[[ RECORDS SUPPLIED open ]]

-- ==== Sys2Proof/Machine/Flags.lean ====
section
/-! DEFINITION. The flags of the core are the STATUS fields (10_state.md R22, R35): the result codes' values
(60_exceptions.md R240) and the STATUS word. There is no arithmetic condition code. -/

namespace Sys2Proof.Machine

/-- The value of a result code in STATUS.RC (R240). -/
def ResultCode.byte : ResultCode → BitVec 8
  | .ok => 0x00#8
  | .badRate => 0x01#8
  | .badBlock => 0x02#8
  | .notInit => 0x03#8
  | .badChannel => 0x04#8
  | .badChannelCount => 0x05#8
  | .badSpan => 0x06#8
  | .illegalCmd => 0x07#8

/-- A flag as one bit. -/
def flagBit (b : Bool) : BitVec 1 := BitVec.ofBool b

/-- The STATUS word (R22), most significant field first: reserved 31:15, TRUNC 14, FROZEN_R 13, FROZEN_L 12,
SRC_LOADED 11, IR_LOADED 10, READY 9, BUSY 8 (reads 0, assumption 13), RC 7:0. -/
def State.status (s : State) : Word :=
  0#17 ++ (flagBit s.trunc ++ (flagBit s.spec.right.frozen ++ (flagBit s.spec.left.frozen ++ (flagBit s.srcLoaded ++
    (flagBit s.irLoaded ++ (flagBit s.ready ++ (0#1 ++ s.rc.byte)))))))

end Sys2Proof.Machine
end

[[ RECORDS SUPPLIED closed ]]

- **TASK PROMPT**
In your response, give all the records again with nothing altered.

- **TASK ANSWER**
-- ==== Sys2Proof/Machine/Flags.lean ====
section
/-! DEFINITION. The flags of the core are the STATUS fields (10_state.md R22, R35): the result codes' values
(60_exceptions.md R240) and the STATUS word. There is no arithmetic condition code. -/

namespace Sys2Proof.Machine

/-- The value of a result code in STATUS.RC (R240). -/
def ResultCode.byte : ResultCode → BitVec 8
  | .ok => 0x00#8
  | .badRate => 0x01#8
  | .badBlock => 0x02#8
  | .notInit => 0x03#8
  | .badChannel => 0x04#8
  | .badChannelCount => 0x05#8
  | .badSpan => 0x06#8
  | .illegalCmd => 0x07#8

/-- A flag as one bit. -/
def flagBit (b : Bool) : BitVec 1 := BitVec.ofBool b

/-- The STATUS word (R22), most significant field first: reserved 31:15, TRUNC 14, FROZEN_R 13, FROZEN_L 12,
SRC_LOADED 11, IR_LOADED 10, READY 9, BUSY 8 (reads 0, assumption 13), RC 7:0. -/
def State.status (s : State) : Word :=
  0#17 ++ (flagBit s.trunc ++ (flagBit s.spec.right.frozen ++ (flagBit s.spec.left.frozen ++ (flagBit s.srcLoaded ++
    (flagBit s.irLoaded ++ (flagBit s.ready ++ (0#1 ++ s.rc.byte)))))))

end Sys2Proof.Machine
end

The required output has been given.